*THE TASK*. Your answer should be the lines below from the one holding "traps (·.odd) 6) ∧" through the one holding "(unread → no (·.res) → no latch → no", copied exactly and with nothing else.

[Records from a collection]
/-- Words of the encoding examples of chapters 14 to 24 decode to the instructions they stand for. -/
def Obligations.SampleWords : Prop :=
  decode 0x000507A7 = .ok (.addLane ⟨false, 5⟩ (.v 7) (.pos 3)) ∧
  decode 0x1702081C = .ok (.selLane 1 2 3 4) ∧
  decode 0x5009070C = .ok (.ldLane ⟨false, 9⟩ 3 .w (.sync .package)) ∧
  decode 0x54061061 = .ok (.aaddLane 3 (.glob 4) 12 .rlxD) ∧
  decode 0xA0FFFFFB = .ok (.br (-5)) ∧
  decode 0xB6000013 = .ok (.fence .package .sc) ∧
  decode 0xC111032C = .ok (.copy 1 4 3 false false true 12) ∧
  decode 0xD383A82A = .ok (.sins (.s 3) (.pos 4) true 10) ∧
  decode 0xE204_0801 = .ok (.get (.v 4) 2 0 1) ∧
  decode 0x66881012 = .ok (.spawn (.s 8) 4 true 2) ∧
  decode 0xF020240D = .ok (.srd 4 .gpstat 13) ∧
  decode 0xF3000000 = .ok .tret

/-- When the word at the program counter of the sub-gang that issues next decodes to an instruction, and no report takes its
place, a step is that instruction, the fetch's translation and word kept, and what follows an execution (R220, R221). -/
def Obligations.StepRunsDecoded : Prop :=
  ∀ (s s0 : State) (I : Issuer) (t u fa : Nat) (e : TlbEntry) (w : W32) (i : Instr), s.nextIssuer s0 t u →
    let s1 := s0.beginIssue t u
    s1.issuer = some I → Undisturbed s1 I → WordAt s1 I fa e w → decode w = .ok i →
    step s = match exec i (s1.fetched t fa e w) with
      | .next s' => .next (s'.finishIssue t u (s1.stageBefore t u).1 (s1.stageBefore t u).2.1 (s1.stageBefore t u).2.2)
      | o => o

/-- A fetch that fails traps in place of an instruction, as a whole: a misaligned counter with group 5, code 2; a failed check
with its cause; a poisoned line or word of memory with group 15, code 5; a word of a die that is cut off with group 15, code 6; a
word that decodes to nothing with group 1. The operands of a
lane integer, floating-point, cross-lane, predicate, carry, uniform, branch, mask or memory instruction (R227, R230, R238): the
first row that applies decides the trap, and the first operand it applies to gives the code that stands beside the instruction
word; inside a stage, a register outside its window has the skein cause. Then the instruction waits while an access owes it a
register. The first read of a register that a restore left poisoned, and that no access owes, traps before them (R96, R205). -/
def Obligations.FetchAndOperandTraps : Prop :=
  (∀ (s s0 : State) (I : Issuer) (t u : Nat), s.nextIssuer s0 t u →
     let s1 := s0.beginIssue t u
     s1.issuer = some I → Undisturbed s1 I →
     let traps := fun (s' : State) (g : Nat) (c : Byte) (x : Word) =>
       step s = .next ((takeTrap s' t u ⟨g, c, 0xFF, 0, x, false, none, I.sub.pc⟩).endIssue t u)
     (I.sub.pc.toNat % 4 ≠ 0 → traps s1 5 2 I.sub.pc) ∧
     (∀ c, I.sub.pc.toNat % 4 = 0 → check s1 I.t I.block.vf I.block.world I.sub.pc .fetch 4 = .error c →
       traps s1 c.group c.code c.datum) ∧
     (∀ fa e, I.sub.pc.toNat % 4 = 0 → check s1 I.t I.block.vf I.block.world I.sub.pc .fetch 4 = .ok (fa, e) →
       kget (s1.tile I.t).icache fa = none → fa / 2 ^ 42 = s1.node → s1.spoilt (fa % 2 ^ 42) 4 →
       ∃ k, k < 4 ∧ s1.spoilt (fa % 2 ^ 42 + k) 1 ∧ traps s1 15 5 (BitVec.ofNat 64 (128 * ((fa % 2 ^ 42 + k) / 128)))) ∧
     (∀ fa e, I.sub.pc.toNat % 4 = 0 → check s1 I.t I.block.vf I.block.world I.sub.pc .fetch 4 = .ok (fa, e) →
       kget (s1.tile I.t).icache fa = none → fa / 2 ^ 42 = s1.node → ¬ s1.spoilt (fa % 2 ^ 42) 4 →
       s1.cutOffDies (dieOf I.t) (homeOf (fa % 2 ^ 42)) = true → traps s1 15 6 (BitVec.ofNat 64 (fa % 2 ^ 42))) ∧
     (∀ fa e w c, WordAt s1 I fa e w → decode w = .error c → w.getLsbD 31 = true ∨ I.sub.actives = [] →
       traps (s1.fetched t fa e w) 1 (groupOneCode c) (w.setWidth 64))) ∧
  (∀ (i : Instr) (us : List Use) (b : Bool) (s : State) (I : Issuer), usesOf i = some (us, b) → s.issuer = some I →
     let W := s.window I
     let latch := fun u : Use => match u.lat with | some k => !b || decide (I.sub.depth ≤ k) | none => false
     let beyond := fun u : Use => u.cnt != 0 && decide (W.limit < u.reg + u.cnt)
     let traps := fun (p : Use → Bool) (c : Byte) => ∀ u, us.find? p = some u → exec i s = trapWhole s I (isLane i) 2 c (wordDatum i u.code)
     let no := fun p : Use → Bool => ∀ u ∈ us, p u = false
     let unread := I.sub.readsBad W (isLane i) us = false
     (I.sub.readsBad W (isLane i) us = true → I.sub.hazard (touches us) = false → isLane i = false →
       exec i s = .next (takeTrap (s.setSub I.t I.u (I.sub.heal W us)) I.t I.u ⟨15, 7, 0xFF, 0, 0, false, none, I.sub.pc⟩)) ∧
     (unread → traps (·.res) 1) ∧
     (unread → no (·.res) → traps latch 2) ∧
     (unread → no (·.res) → no latch → W.skein = none → traps beyond 5) ∧
     (unread → no (·.res) → no latch → (W.skein = none → no beyond) → traps (·.odd) 6) ∧
     (unread → no (·.res) → no latch → (W.skein = none → no beyond) → no (·.odd) → traps (·.cls) 7) ∧
     (unread → no (·.res) → no latch → no (·.odd) → no (·.cls) → ∀ d u, W.skein = some d → us.find? beyond = some u →
       exec i s = trapWhole s I (isLane i) 16 3 d) ∧
     (no (·.res) → no latch → no (·.odd) → no (·.cls) → no beyond → I.sub.hazard (touches us) = true → Waits s i I))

*RESPONSE BELOW*.
     (unread → no (·.res) → no latch → (W.skein = none → no beyond) → traps (·.odd) 6) ∧
     (unread → no (·.res) → no latch → (W.skein = none → no beyond) → no (·.odd) → traps (·.cls) 7) ∧
     (unread → no (·.res) → no latch → no (·.odd) → no (·.cls) → ∀ d u, W.skein = some d → us.find? beyond = some u →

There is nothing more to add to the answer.